● Task prompt: The lines to reproduce run from the first one below to the line containing "STAMP replaced. -/", both included. Reproduce them exactly and nothing else.

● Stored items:
........

-- ==== Sys2Proof/Machine/Queues.lean ====
section
/-! DEFINITION. The queue manager (10 R513 to R549, R965) and the order table (15 R743 to R754): queues, pools, spill, host
queue commands, commit and breach records. -/

namespace Sys2Proof.Machine

/-! ## Descriptors (10 R515) -/

/-- Word i of a descriptor. -/
def descWord (d : List Byte) (i : Nat) : Word := BitVec.ofNat 32 (ofLeBytes ((d.drop (4 * i)).take 4))

def descAddr (d : List Byte) : Nat := (descWord d 0).toNat
def descLen (d : List Byte) : Nat := fieldOf (descWord d 1) 15 0
def descExt (d : List Byte) : Bool := bitAt (descWord d 1) 21
def descTomb (d : List Byte) : Bool := bitAt (descWord d 1) 23
def descFlow (d : List Byte) : Nat := fieldOf (descWord d 2) 11 0
def descSeq (d : List Byte) : Nat := (descWord d 3).toNat
def descStamp (d : List Byte) : Time96 := time96OfWords (descWord d 4) (descWord d 5) (descWord d 6)

/-- A descriptor from its eight words. -/
def mkDesc (ws : List Word) : List Byte := (ws.map fun w => leBytes 4 w.toNat).flatten

/-- A descriptor with word i replaced. -/
def descSet (d : List Byte) (i : Nat) (w : Word) : List Byte := d.take (4 * i) ++ leBytes 4 w.toNat ++ d.drop (4 * i + 4)

/-- A descriptor with its STAMP replaced. -/
def descSetStamp (d : List Byte) (t : Time96) : List Byte :=
  descSet (descSet (descSet d 4 (time96Word t 0)) 5 (time96Word t 1)) 6 (time96Word t 2)

/-- Word 1 of a descriptor (10 R515). -/
def descWord1 (len src : Nat) (ext fcsok tomb : Bool) (cls : Nat) : Word :=
  BitVec.ofNat 32 (len % 65536 + src % 32 * 2 ^ 16 + bit ext * 2 ^ 21 + bit fcsok * 2 ^ 22 + bit tomb * 2 ^ 23 + cls % 8 * 2 ^ 24)

/-- A descriptor of a hardware producer. -/
def hwDesc (addr : Nat) (w1 : Word) (flow seq : Nat) (stamp : Time96) (rule : Nat) : List Byte :=
  mkDesc [BitVec.ofNat 32 addr, w1, BitVec.ofNat 32 (flow % 4096), BitVec.ofNat 32 seq, time96Word stamp 0, time96Word stamp 1,
    time96Word stamp 2, BitVec.ofNat 32 (rule % 256 * 256)]

/-- The SEQ of an item carried best-effort (14 R720, 15 R748). -/
def seqNone : Nat := 0xFFFFFFFF

/-! ## Queue counts (10 R514, R519, R521, R524) -/

/-- What the queue manager holds of queue q. -/
def State.queue (s : State) (q : Nat) : QueueState :=
  tget (fun _ => { head := 0, vis := 0, held := 0, copying := [], spilled := 0, spillHead := 0 }) s.queues q

/-- The same written. -/
def State.setQueue (s : State) (q : Nat) (x : QueueState) : State :=
  { s with queues := tset (fun _ => { head := 0, vis := 0, held := 0, copying := [], spilled := 0, spillHead := 0 }) s.queues q x }

/-- The slots of a queue's ring. -/
def State.ringSlots (s : State) (q : Nat) : Nat := 2 ^ s.get (QM_QRING.RSZ q)

/-- The slots of a queue's spill ring. -/
def State.spillSlots (s : State) (q : Nat) : Nat := s.get (QM_QSPLEN.LEN q) / 32

/-- COUNT (10 R519). -/
def State.queueCount (s : State) (q : Nat) : Nat := (s.queue q).copying.length + (s.queue q).vis + (s.queue q).spilled

/-- The capacity of a queue (10 R519). -/
def State.queueCapacity (s : State) (q : Nat) : Nat := s.ringSlots q - 1 + s.spillSlots q

/-- The queue is stopped (10 R536). -/
def State.queueStopped (s : State) (q : Nat) : Bool := s.on (QM_QSTAT.STOP q)

/-- The queue takes no new descriptor: stopped or at its capacity (10 R520, R527). -/
def State.queueRefuses (s : State) (q : Nat) : Bool := s.queueStopped q || decide (s.queueCapacity q ≤ s.queueCount q)

/-- The plate address of ring slot i, counted modulo the ring. -/
def State.slotAddr (s : State) (q i : Nat) : Nat := s.get (QM_QRING.BASE q) + 32 * (i % s.ringSlots q)

/-- The descriptor in ring slot i. -/
def State.slotDesc (s : State) (q i : Nat) : List Byte := s.bytes (s.slotAddr q i) 32

/-- The ring has a slot for `n` more descriptors beside the visible ones, the held ones and the slot of the last DEQ (10 R521,
R524, 15 R748). -/
def State.ringHas (s : State) (q n : Nat) : Bool :=
  decide ((s.queue q).vis + Nat.max (s.queue q).held 1 + n ≤ s.ringSlots q)

/-! ## Flows of a queue (15 R743 to R748) -/

/-- Flow f is ACTIVE or WITHDRAWING. -/
def State.flowValid (s : State) (f : Nat) : Bool := s.on (AST_OT0.VALID f)

/-- Its source kind is 2, an event line. -/
def State.flowEventSourced (s : State) (f : Nat) : Bool := s.get (AST_OT0.SRCK f) == 2

/-- The flow whose input queue is q (15 R747). -/
def State.inqFlow (s : State) (q : Nat) : Option Nat :=
  (s.flows.map (·.1)).find? fun f => s.flowValid f && s.on (AST_OT0.INQV f) && s.get (AST_OT0.INQ f) == q

/-- A SEQ of flow f is ACCEPTED: it lies in [NEXTC, NEXTA) modulo 2^32 (15 R745). -/
def State.seqAccepted (s : State) (f seq : Nat) : Bool :=
  decide ((BitVec.ofNat 32 seq - s.reg (AST_OT2 f)).toNat < s.itemsAccepted f)

/-- A held slot's descriptor no longer holds it: its item is committed or tombstoned, or it is best-effort (15 R748). -/
def State.slotReleased (s : State) (q i : Nat) : Bool :=
  match s.inqFlow q with
  | some f => descSeq (s.slotDesc q i) == seqNone || !s.seqAccepted f (descSeq (s.slotDesc q i))
  | none => true

/-- MARK moved past the released slots before the head, of which the last DEQ's stays (10 R524, 15 R748). -/
def State.releaseSlots (s : State) (q : Nat) : Nat → State
  | 0 => s
  | fuel + 1 =>
    let x := s.queue q
    if 1 < x.held && s.slotReleased q (x.head + s.ringSlots q * x.held - x.held) then
      (s.setQueue q { x with held := x.held - 1 }).releaseSlots q fuel
    else s

/-- An Occultation record is an item only while its flow is active and sources accept (14 R711, 15 R776). -/
def State.recordRefused (s : State) (f : Nat) : Bool :=
  s.get (AST_OT0.SRCK f) == 1 && (s.sourcesClosed || s.get (ADM_FSTATE.STATE f) != 2)

/-- NEXTA follows an item that joins its input queue or is dropped on its way (15 R745). -/
def State.noteItem (s : State) (q : Nat) (d : List Byte) : State :=
  match s.inqFlow q with
  | some f => if descSeq d = seqNone ∨ descFlow d ≠ f ∨ s.recordRefused f then s else s.setReg (AST_OT1 f) (BitVec.ofNat 32 (descSeq d + 1))
  | none => s

/-! ## Transfers of the queue manager (10 R534 to R537, R542) -/

/-- The bulk port issues no request: a tag issued before a cluster reset has not received its response (10 R546; such a tag has the
use `loader` and its response is discarded), or the cluster is isolated (15 R782). -/
def State.bulkHeld (s : State) : Bool := s.get CLU_STAT.STATE == 7 || s.bulk.any fun p => p.2.use == .loader && p.2.discard

/-- The lowest free tag of a range. -/
def State.freeTag (s : State) (lo n : Nat) : Option Nat :=
  ((List.range n).map (lo + ·)).find? fun t => !s.bulk.any fun p => p.1 == t

/-- The lowest free tag of the queue manager, while the bulk port issues requests. -/
def State.managerTag (s : State) : Option Nat := if s.bulkHeld then none else s.freeTag 0xC0 48

/-- A bulk transaction put in flight on a tag. -/
def State.putBulk (s : State) (tag : Nat) (b : BulkTag) : State := { s with bulk := tinsert tag b (tdrop tag s.bulk) }

/-- A queue manager transfer issued on a free tag, or waiting for one. -/
def State.issueTransfer (s : State) (b : BulkTag) : State :=
  match s.managerTag with
  | some t => s.putBulk t b
  | none => { s with bulkWaiting := s.bulkWaiting ++ [b] }

/-- A queue stopped by a transfer (10 R505, R536). -/
def State.stopQueue (s : State) (q : Nat) (ecc : Bool) : State :=
  ((s.put (QM_QSTAT.STOP q) 1).put (if ecc then QM_QSTAT.ECCERR q else QM_QSTAT.SPILLERR q) 1).registerEvent 253

/-! ## Enqueueing (10 R517 to R522, R526 to R532) -/

/-- The pool whose free queue is q (10 R530). -/
def State.poolOfQueue (s : State) (q : Nat) : Option Nat :=
  (List.range 32).find? fun p => s.on (QM_PCFG.NBUF p) && s.get (QM_PCFG.FREEQ p) == q

/-- The size of a pool's buffers. -/
def State.bufferSize (s : State) (p : Nat) : Nat := 2 ^ (6 + s.get (QM_PCFG.BSZ p))

/-- An address is the start of a buffer of pool p (10 R529, R532). -/
def State.bufferStart (s : State) (p a : Nat) : Bool :=
  decide (s.get (QM_PBASE.BASE p) ≤ a) && (a - s.get (QM_PBASE.BASE p)) % s.bufferSize p == 0 &&
    decide ((a - s.get (QM_PBASE.BASE p)) / s.bufferSize p < s.get (QM_PCFG.NBUF p))

/-- A descriptor taken into queue q: it goes to the spill ring when the plate ring has no free slot or the spill ring already
holds one, else it is in copy to the plate ring (10 R521, R534). -/
def State.joinQueue (s : State) (q : Nat) (d : List Byte) : State :=
  let x := s.queue q
  let t := s.noteItem q d
  if s.spillSlots q ≠ 0 ∧ (x.spilled ≠ 0 ∨ !s.ringHas q (x.copying.length + 1)) then
    (t.setQueue q { x with spilled := x.spilled + 1 }).issueTransfer
      { use := .spillWrite q, ext := (s.reg (QM_QSPILL q)).toNat + 32 * ((x.spillHead + x.spilled) % s.spillSlots q), bytes := d,
        discard := false }
  else t.setQueue q { x with copying := x.copying ++ [d] }

/-- A descriptor taken on a queue that does not refuse it; one that names no buffer of the pool of a free queue is discarded
(10 R532). -/
def State.takeDescriptor (s : State) (q : Nat) (d : List Byte) : State :=
  match s.poolOfQueue q with
  | some p => if !descExt d && s.bufferStart p (descAddr d) then s.joinQueue q d else s.count (QM_QSTAT.DROPS q) 1
  | none => s.joinQueue q d

/-- A descriptor offered to a queue: whether it was taken, and the state (10 R520). -/
def State.tryEnqueue (s : State) (q : Nat) (d : List Byte) : Bool × State :=
  if s.queueRefuses q then (false, s) else (true, s.takeDescriptor q d)

/-- The buffer of a dropped descriptor returned to its pool (10 R527), as the loader placed it (R530). -/
def State.returnBuffer (s : State) (d : List Byte) : State :=
  match (List.range 32).find? fun p => !descExt d && s.bufferStart p (descAddr d) with
  | some p =>
    (s.tryEnqueue (s.get (QM_PCFG.FREEQ p))
      (mkDesc [descWord d 0, BitVec.ofNat 32 (s.bufferSize p % 65536), 0, 0, 0, 0, 0, 0])).2
  | none => s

........

● Answer for this exercise:
-- ==== Sys2Proof/Machine/Queues.lean ====
section
/-! DEFINITION. The queue manager (10 R513 to R549, R965) and the order table (15 R743 to R754): queues, pools, spill, host
queue commands, commit and breach records. -/

namespace Sys2Proof.Machine

/-! ## Descriptors (10 R515) -/

/-- Word i of a descriptor. -/
def descWord (d : List Byte) (i : Nat) : Word := BitVec.ofNat 32 (ofLeBytes ((d.drop (4 * i)).take 4))

def descAddr (d : List Byte) : Nat := (descWord d 0).toNat
def descLen (d : List Byte) : Nat := fieldOf (descWord d 1) 15 0
def descExt (d : List Byte) : Bool := bitAt (descWord d 1) 21
def descTomb (d : List Byte) : Bool := bitAt (descWord d 1) 23
def descFlow (d : List Byte) : Nat := fieldOf (descWord d 2) 11 0
def descSeq (d : List Byte) : Nat := (descWord d 3).toNat
def descStamp (d : List Byte) : Time96 := time96OfWords (descWord d 4) (descWord d 5) (descWord d 6)

/-- A descriptor from its eight words. -/
def mkDesc (ws : List Word) : List Byte := (ws.map fun w => leBytes 4 w.toNat).flatten

/-- A descriptor with word i replaced. -/
def descSet (d : List Byte) (i : Nat) (w : Word) : List Byte := d.take (4 * i) ++ leBytes 4 w.toNat ++ d.drop (4 * i + 4)

/-- A descriptor with its STAMP replaced. -/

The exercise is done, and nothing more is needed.